En France, nous eûmes la chance d’avoir les mêmes gros malins, pour nous écrire le même scénario. Ainsi, alors que le référendum sur le projet de traité constitutionnel organisé en mai 2005 avait placé le «non» à plus de 54 %, le Parlement adopta Lisbonne dans la joie et la bonne humeur dès 2008. Pour l’occasion, les parlementaires du Parti socialiste apportèrent un soutien touchant à leurs collègues de l’UMP, puisque 142 d’entre eux décidèrent de s’abstenir. N’écoutant que leur enthousiasme, trente environ allèrent jusqu’à voter pour. Un coup de pouce bien sympathique, qui permit à Nicolas Sarkozy d’obtenir la majorité des trois cinquièmes au Congrès dont il avait besoin pour nous glisser le traité. Après ça, il se trouve encore de braves ingénus pour s’étonner, des larmes plein les yeux, des scores mirobolants du Front national….

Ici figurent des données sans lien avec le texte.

/-! The issue. -/

/-- R156: the records that a wave takes at its first issue. -/
def State.beginIssue (s : State) (id : WaveId) : State :=
  match s.wave id with
  | some w =>
    if w.started then s
    else
      let b := ((s.block id.grid id.block).map fun b => (b.gen, b.moves)).getD (0, 0)
      let g := ((s.group id.grid (s.groupOf id.grid id.block)).map fun g => (g.gen, g.moves)).getD (0, 0)
      s.setWave id { w with started := true, recBlock := b, recCluster := g }
  | none => s

/-- R82: a yield whose stall count has run ends when another candidate of the partition issues. -/
def Path.unyield (now : Nat) (p : Path) : Path :=
  match p.yieldAt with
  | some t => if t ≤ now then { p with yieldAt := none } else p
  | none => p

/-- R82: the same for a path that waits in a stack. -/
def StackEntry.unyield (now : Nat) (e : StackEntry) : StackEntry :=
  match e.yieldAt with
  | some t => if t ≤ now then { e with yieldAt := none } else e
  | none => e

/-- R82: every path of a wave takes note of an issue in its partition. -/
def Wave.unyield (now : Nat) (w : Wave) : Wave :=
  { w with splits := w.splits.map fun x => { x with p1 := x.p1.unyield now, p2 := x.p2.map (Path.unyield now)
                                                    stack := x.stack.map (StackEntry.unyield now) }
           hand := w.hand.map fun h => { h with path := h.path.unyield now } }

/-- R81, R82: the spacing and the yield that an issue gives its path. -/
def Path.spaced (now : Nat) (h : Hdr) (y : Bool) (p : Path) : Path :=
  { p with readyAt := now + max h.st.toNat 1, yieldAt := if y then some (now + max h.st.toNat 1) else none }

/-- R82, R384: whether an issue sets the yield. -/
def yields (i : Instr) (c : Ctx) : Bool := (hdrOf i).y || (match i with | .yield _ => c.any | _ => false)

/-- R27: whether two issues of one slot are of packed waves, or of both paths of one split. -/
def Issue.related (x y : Issue) : Bool :=
  x.slot == y.slot && (x.path.wave != y.path.wave || (x.path.split == y.path.split && x.path.second != y.path.second))
/-- R27: whether two related issues may be one combined issue: of one opcode class, in slices that do not meet. -/
def Issue.combines (x y : Issue) : Bool := x.cls == y.cls && x.slices &&& y.slices == 0
/-- R27: the issue of this clock that another one may be combined with, by its number: the one issue that everything related to it is part
of, all of whose parts are related to it and combine with it. -/
def Core.joins (k : Core) (x : Issue) : Option Nat :=
  match k.issues.filter x.related with
  | [] => none
  | y :: t =>
    if t.all (fun z => z.no == y.no) && (k.issues.filter fun z => z.no == y.no).all (fun z => x.related z && x.combines z) then some y.no else none
/-- R27, R106: the mark of an issue, which is part of the issue that it may be combined with, or the first part of a new one. -/
def Core.markOf (k : Core) (x : Issue) : Issue :=
  match k.joins x with
  | some n => { x with no := n, joined := true }
  | none => { x with no := k.issues.length }
/-- The issue that a context makes. -/
def Ctx.mark (c : Ctx) : Issue :=
  { part := c.w.part, slot := c.w.slot, path := ⟨c.id, c.split, c.second⟩, cls := c.cls, slices := slicesOf c.w.width c.w.pos c.mask }
/-- R50, R82, R106: the marks of an issue on its wave, its core and its partition. -/
def State.markIssue (s : State) (c : Ctx) : State :=
  let s := { s with
    waves := s.waves.map fun (x : WaveId × Wave) =>
      if x.1 = c.id then (x.1, { x.2 with overdue := none, readySince := some (c.now + 1) }.unyield c.now)
      else if x.2.core = c.w.core ∧ x.2.part = c.w.part then (x.1, x.2.unyield c.now) else x
    fresh := s.fresh + 1 }
  s.modCore c.w.core fun k => { k with issues := k.issues ++ [k.markOf c.mark] }

/-- R236: an instruction that reads the status of a completed copy has its wave observe it; one that overwrites it unread leaves it unobserved. -/
def Wave.readStatus (w : Wave) (i : Instr) (c : Ctx) : Wave :=
  if w.unread.isEmpty || !c.any then w
  else
    let meets : (Use → Bool) → Nat × Nat → Bool := fun f x => (usesAt c.w.width i).any fun u => f u && runsMeet u.reg u.n (.s x.1) 1
    { w with seen := w.seen ++ (w.unread.filter (meets Use.rd)).map fun x => copyMark x.2
             unread := w.unread.filter fun x => !meets (fun u => u.rd || u.wr) x }
/-- The issuing path goes on at `pc`. -/
def State.advance (s : State) (i : Instr) (c : Ctx) (pc : PC) : State :=
  s.modWave c.id fun w => (w.readStatus i c).modPath c.split c.second c.hand fun p => ({ p with pc := pc } : Path).spaced c.now (hdrOf i) (yields i c)

/-- The window of an access (R130, R140). -/
def winOf : Instr → Option Nat
  | .ldw _ _ w .. | .ldws _ _ w .. | .stw _ _ w .. | .stws _ _ w .. | .cstw _ _ w .. | .atom _ _ w .. | .red _ w .. => some w.toNat
  | _ => none

/-- What an instruction whose effect is `t` leaves: the issue is marked, and the path goes on at `pc`. -/
def State.issued (t : State) (i : Instr) (c : Ctx) (pc : PC) : State := (t.markIssue c).advance i c pc
/-- What an effect leaves: the path moved on, or the trap taken. `s` is the state at issue. -/
def Eff.conclude (i : Instr) (c : Ctx) (s : State) : Eff → State
  | .ok t => t.issued i c (nextPc c.pc)
  | .goto pc t => t.issued i c pc
  | .raw t => t
  | .trap cause sub fld mask addr => s.takeTrap c.id { c.exact cause sub fld mask addr with win := winOf i }
  | .trapDetail cause fld mask addr detail =>
    let t := c.exact cause 0 fld mask addr
    s.takeTrap c.id { t with record := { t.record with detail := detail }, win := winOf i }
  | .trapAfter t cause fld mask addr pc detail =>
    let x := c.exact cause 0 fld mask addr
    ((t.markIssue c).advance i c pc).takeTrap c.id { x with record := { x.record with detail := detail }, trappc := pc }

/-- One issue of an instruction by the path that `State.cur` names. -/
def issue (i : Instr) (s : State) (body : Ctx → State → Eff) : Host.Outcome State Fault Refusal :=
  match s.issuer with
  | none => .fault .noPath
  | some c0 =>
    let c := c0.guard i
    match entryTrap i c with
    | some t => .next (s.takeTrap c.id t)
    | none =>
      if held i c s then .next s
      else
        match (readLines i c).find? fun l => c.w.away.contains l.2 with
        | some l => .next (s.modWave c.id fun w => w.modPath c.split c.second c.hand fun p => { p with wait := some (.regLine l.2) })
        | none =>
          match (if c.grid.rec_.check then stallFault i c s else none) with
          | some f => .next (s.takeTrap c.id (c.exact .stallCheck 0 f.1 c.mask f.2))
          | none =>
            match (readLines i c).find? fun l => c.w.badRegs.contains l.2 with
            | some l => .next (s.takeTrap c.id (c.exact .dataError 0 l.1 c.mask 0))
            | none =>
              .next ((body c (s.beginIssue c.id)).conclude i c s)
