/-! Spills (R152, R160, R270). -/

/-- The deltas that a commit area holds, and those that a context page holds (log entry 13). -/
def areaDeltas : Nat := 2048
/-- The deltas that a context page holds. -/
def pageDeltas : Nat := 32
/-- R151: the lowest-numbered block of a block's cluster group, in whose image the group's buffer spills. -/
def State.lowBlock (s : State) (g b : Nat) : Nat :=
  ((((s.grid g).map fun x => x.rec_.groupBlocks (s.groupOf g b)).getD []).find? fun k => (s.block g k).isSome).getD b
/-- R151: the deltas that spill in a block's image: its buffer's, and in the lowest block of a cluster group those of the group's. -/
def State.blockDeltas (s : State) (g b : Nat) : Nat :=
  ((s.block g b).map fun k => k.buf.length).getD 0 +
    (if s.lowBlock g b = b then ((s.group g (s.groupOf g b)).map fun x => x.buf.length).getD 0 else 0)
/-- R151: the home core of a block. -/
def Block.home (k : Block) : CoreId := ⟨k.die, k.base⟩
/-- The blocks that stand on their cores. -/
def State.blocksUp (s : State) : List ((Nat × Nat) × Block) :=
  s.blocks.filter fun b => ((s.group b.1.1 (s.groupOf b.1.1 b.1.2)).map Group.resident).getD false
/-- R151: the blocks whose home core a core is. -/
def State.blocksAt (s : State) (cid : CoreId) : List (Nat × Nat) := (s.blocksUp.filter fun b => b.2.home == cid).map Prod.fst
/-- R152, R160: the deltas and records that spill in a wave's image. -/
def State.waveDeltas (s : State) (id : WaveId) (w : Wave) : Nat :=
  w.wbuf.length + (s.snaps id).length + (((s.block id.grid id.block).map Block.reds).getD [] |>.filter fun r => r.wave == id.wave).length
/-- R151, R160: the deltas and reduction records of a core's commit area: its waves', and the buffers of the blocks and groups whose home it
is. -/
def State.areaUse (s : State) (cid : CoreId) : Nat :=
  ((s.wavesOn cid).map fun x => x.2.wbuf.length + (s.snaps x.1).length).sum
    + (s.blocksUp.map fun b => (b.2.reds.filter fun r => decide (cid = ⟨b.2.die, b.2.base + r.wave % b.2.ncores⟩)).length).sum
    + ((s.blocksAt cid).map fun b => s.blockDeltas b.1 b.2).sum
/-- R270: the spill pages that the images of a core's waves, and of the blocks whose home it is, hold. -/
def State.spillPages (s : State) (cid : CoreId) : Nat :=
  ((s.wavesOn cid).map fun x => x.2.pages.length).sum +
    ((s.blocksAt cid).map fun b => ((s.block b.1 b.2).map fun k => k.pages.length).getD 0).sum
/-- R225, R270: the pages that what a hearth saved of a wave takes: 16 for a tile, one for an operation (log entry 13). -/
def State.savedPages (s : State) (id : WaveId) : Nat :=
  16 * (s.savedTiles.filter fun t => t.1 == id).length + (s.suspended.filter fun t => t.1 == id).length
/-- R225, R270: the pages that a core's commit area has spilled into, with those of what was saved of halted waves on it. -/
def State.pageNeed (s : State) (cid : CoreId) : Nat :=
  (s.areaUse cid - areaDeltas + pageDeltas - 1) / pageDeltas + ((s.wavesOn cid).map fun w => s.savedPages w.1).sum
/-- R270: the pages that a core's commit area lacks. -/
def State.spillLack (s : State) (cid : CoreId) : Nat := s.pageNeed cid - s.spillPages cid
/-- R270: the pages that what a wave spills and what was saved of it lack. The deltas of a wave that stays on its core do not spill. -/
def State.savedLack (s : State) (id : WaveId) (w : Wave) (gone : Bool) : Nat :=
  (if gone then pagesOf (128 * s.waveDeltas id w) else 0) + s.savedPages id - w.pages.length
/-- R270: the pages that what a block spills lacks. -/
def State.blockLack (s : State) (g b : Nat) : Nat :=
  pagesOf (128 * s.blockDeltas g b) - ((s.block g b).map fun k => k.pages.length).getD 0
/-- R262, R270: a wave parks for want of a context page, and a CONTEXT_LOW record is sent. A debugger's halt pauses the count. -/
def State.parkSpill (s : State) (id : WaveId) (w : Wave) : State :=
  let s := s.modWave id fun w => { w with ctxPark := some (w.ctxPark.getD (if w.dbg then 0 else s.clkOf id)) }
  if w.ctxPark.isSome then s
  else s.sendRecord (some id.grid) { w.mkRecord id 0 .soft with type := 0x2A, handler := w.inHandler }
/-- R268, R270: pages taken for a wave's image, if its page list and the context area have room. -/
def State.wavePages (s : State) (id : WaveId) (w : Wave) (n : Nat) : Option State :=
  if w.pages.length + w.gpages.length + n ≤ 448 then
    (s.takePages id.grid n).map fun r => r.2.putWavePages id (w.pages ++ r.1) w.gpages
  else none
/-- R269, R270: pages taken for a block's image, if its page list and the context area have room. -/
def State.blockPages (s : State) (g b n : Nat) : Option State :=
  match s.block g b with
  | some k =>
    if k.pages.length + n ≤ 384 then
      (s.takePages g n).map fun r => r.2.putBlockPages g b (k.pages ++ r.1)
    else none
  | none => none
/-- R151, R270: an image takes those of the pages a core lacks that its own spills may need. -/
def State.takeLack (s : State) (cid : CoreId) : WaveId ⊕ (Nat × Nat) → Option State
  | .inl id => match s.wave id with
    | some w => s.wavePages id w (min (s.spillLack cid) (s.savedLack id w true))
    | none => some s
  | .inr b => s.blockPages b.1 b.2 (min (s.spillLack cid) (s.blockLack b.1 b.2))
/-- The images that spill on a core: a wave's of it first, then those of the blocks whose home it is, then its waves' (log entry 13). -/
def State.spillOwners (s : State) (cid : CoreId) (id : WaveId) : List (WaveId ⊕ (Nat × Nat)) :=
  let ws := (s.wavesOn cid).map Prod.fst
  (if ws.contains id then [.inl id] else []) ++ (s.blocksAt cid).map .inr ++ ws.map .inl
/-- R151: the cores in whose commit areas a wave's stores and moves may come to stand: its own, its block's home and its group's. -/
def State.spillCores (s : State) (id : WaveId) (w : Wave) : List CoreId :=
  distinct (w.core :: [id.block, s.lowBlock id.grid id.block].filterMap fun b => (s.block id.grid b).map Block.home)
/-- R151, R152, R160, R270: what a wave has added to the buffers of these cores spills: the pages that they lack go to the page lists of the owning
images. Where none is free or a list is full, the wave parks. -/
def State.spill (s : State) (id : WaveId) : State :=
  match s.wave id with
  | none => s
  | some w =>
    let cs := s.spillCores id w
    if cs.all fun c => s.spillLack c == 0 then s
    else match stepsM (fun s c => stepsM (fun s o => s.takeLack c o) (s.spillOwners c id) s) cs s with
      | some s => s.modWave id fun w => { w with ctxPark := none }
      | none => s.parkSpill id w
/-- R225, R270: the pages that a wave's spill takes on pre-emption or a debugger's halt; for want of one it parks. -/
def State.spillSaved (s : State) (id : WaveId) (gone : Bool) : State :=
  match s.wave id with
  | none => s
  | some w =>
    match s.wavePages id w (s.savedLack id w gone) with
    | some s => s.modWave id fun w => { w with ctxPark := none }
    | none => s.parkSpill id w
/-- R108, R151, R170, R270: the pages that a block's spilled buffers take on pre-emption; for want of one the block's waves park. -/
def State.spillBlock (s : State) (g b : Nat) : State :=
  match s.blockPages g b (s.blockLack g b) with
  | some s => s
  | none => (s.wavesOf g b).foldl (fun s id => match s.wave id with | some w => s.parkSpill id w | none => s) s
/-- R268: the 64-bit entries of a wave image's page list. -/
def Wave.pageList (w : Wave) (base : Nat) : List Byte :=
  (List.range 448).flatMap fun i => leBytes 8 (match (w.pages ++ w.gpages)[i]? with | some p => base + 4096 * p | none => 0)
/-- R269: the 64-bit entries of a block image's page list. -/
def Block.pageList (k : Block) (base : Nat) : List Byte :=
  (List.range 384).flatMap fun i => leBytes 8 (match k.pages[i]? with | some p => base + 4096 * p | none => 0)
/-- R270: the spills of a pre-empted wave and of its block, tried again. -/
def State.spillAgain (s : State) (id : WaveId) : State :=
  let t := s.spillBlock id.grid id.block
  if t.blockLack id.grid id.block = 0 then t.spillSaved id true else t
/-- The last `n` pages of a wave's spills go back. -/
def State.trimWave (s : State) (id : WaveId) (w : Wave) (n : Nat) : State :=
  if min n w.pages.length = 0 then s
  else (s.givePages id.grid (w.pages.drop (w.pages.length - n))).putWavePages id (w.pages.take (w.pages.length - n)) w.gpages
/-- The last `n` pages of a block's spills go back. -/
def State.trimBlock (s : State) (g b n : Nat) : State :=
  match s.block g b with
  | some k => if min n k.pages.length = 0 then s
    else (s.givePages g (k.pages.drop (k.pages.length - n))).putBlockPages g b (k.pages.take (k.pages.length - n))
  | none => s
/-- R270: pages that a core no longer needs go back, at most `over` of each image: of its waves' first, then of the blocks' whose home it
is. -/
def State.trimOver (s : State) (cid : CoreId) (wave : WaveId → Wave → Nat) (block : Nat × Nat → Nat) : State :=
  let need := s.pageNeed cid
  let s := (s.wavesOn cid).foldl (fun s x => s.trimWave x.1 x.2 (min (s.spillPages cid - need) (wave x.1 x.2))) s
  (s.blocksAt cid).foldl (fun s b => s.trimBlock b.1 b.2 (min (s.spillPages cid - need) (block b))) s
/-- R270: pages that have emptied go back: first those beyond what their images' own spills may need, then any. -/
def State.trimSpill (s : State) (cid : CoreId) : State :=
  let len : Nat × Nat → Nat := fun b => ((s.block b.1 b.2).map fun k => k.pages.length).getD 0
  (s.trimOver cid (fun id w => w.pages.length - pagesOf (128 * s.waveDeltas id w) - s.savedPages id)
    fun b => len b - pagesOf (128 * s.blockDeltas b.1 b.2)).trimOver cid (fun _ w => w.pages.length) len

/-- R151, R270: what a completion of a wave has added to the buffers spills, on its cores, or in the images of a pre-empted group. -/
def State.spillAfter (s : State) (o : WaveId) : State :=
  if ((s.group o.grid (s.groupOf o.grid o.block)).map Group.resident).getD false then s.spill o
  else (s.spillBlock o.grid o.block).spillBlock o.grid (s.lowBlock o.grid o.block)
/-- R151, R152, R270: once a COMMIT has moved deltas into another buffer, the pages that its wave's and its block's images no longer need go
back, and what still spills takes its pages in the image that owns the buffer. -/
def State.respill (s : State) (o : WaveId) (core : CoreId) (level : Nat) : State :=
  let g := o.grid
  let s := match s.wave o with
    | some w => s.trimWave o w (w.pages.length - pagesOf (128 * s.waveDeltas o w) - s.savedPages o)
    | none => s
  let s := if 2 ≤ level then
      s.trimBlock g o.block ((((s.block g o.block).map fun k => k.pages.length).getD 0) - pagesOf (128 * s.blockDeltas g o.block))
    else s
  (s.spillAfter o).trimSpill core

/-- CONTEXT_PAGE_FREED (R270): a page has come free, and the wave's spill takes it. -/
def execContextPageFreed (w : WaveId) (s : State) : Host.Outcome State Fault Refusal :=
  .next (match s.wave w with
    | some x => if x.ctxPark.isSome then
        (if !x.resident then s.spillAgain w
         else if x.dbg then s.spillSaved w false
         else if (s.spillCores w x).all fun c => s.spillLack c == 0 then s.modWave w fun w => { w with ctxPark := none } else s.spill w) else s
    | none => s)
/-- CONTEXT_PAGE_TIMEOUT (R270): no page has come free within 2^31 clocks, the last of which ends, and the wave halts; one that HALT or DOUBLE has halted before stays
so, in the mode it stopped in. -/
def execContextPageTimeout (w : WaveId) (s : State) : Host.Outcome State Fault Refusal :=
  .next (match s.wave w with
    | some x => match x.ctxPark with
      | some t =>
        if !x.dbg && s.endsOf w && decide (t + 2 ^ 31 ≤ s.clkOf w) then
          let p := (x.nextPath).getD (0, false)
          let t := s.haltWave w { x with ctxPark := none } p.1 p.2
            { x.mkRecord w p.1 .soft with type := 0x29, sub := 0, pc := (x.pathAt p.1 p.2 x.inHandler).pc }
          match x.mode with
          | .halted .. => t.modWave w fun y => { y with mode := x.mode }
          | _ => t
        else s
      | none => s
    | none => s)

Bref, comme le dit Jean-Claude Junker, il n’y a pas de choix démocratique possible contre les traités européens déjà ratifiés. Mais, on vient de le voir, il n’y a pas non plus de choix qui permette qu’un traité européen ne soit pas ratifié. Or… s’il n’y a pas de choix possible quant à des textes de valeur quasi-constitutionnelle qui encadrent, dans de très nombreux domaines, la conduite des politiques nationales, peut-on nous dire ce qu’il reste, exactement, de la démocratie ?

Coralie Delaume

Coralie Delaume est journaliste. Elle a notamment publié «Europe. Les Etats désunis» (Michalon, 2014).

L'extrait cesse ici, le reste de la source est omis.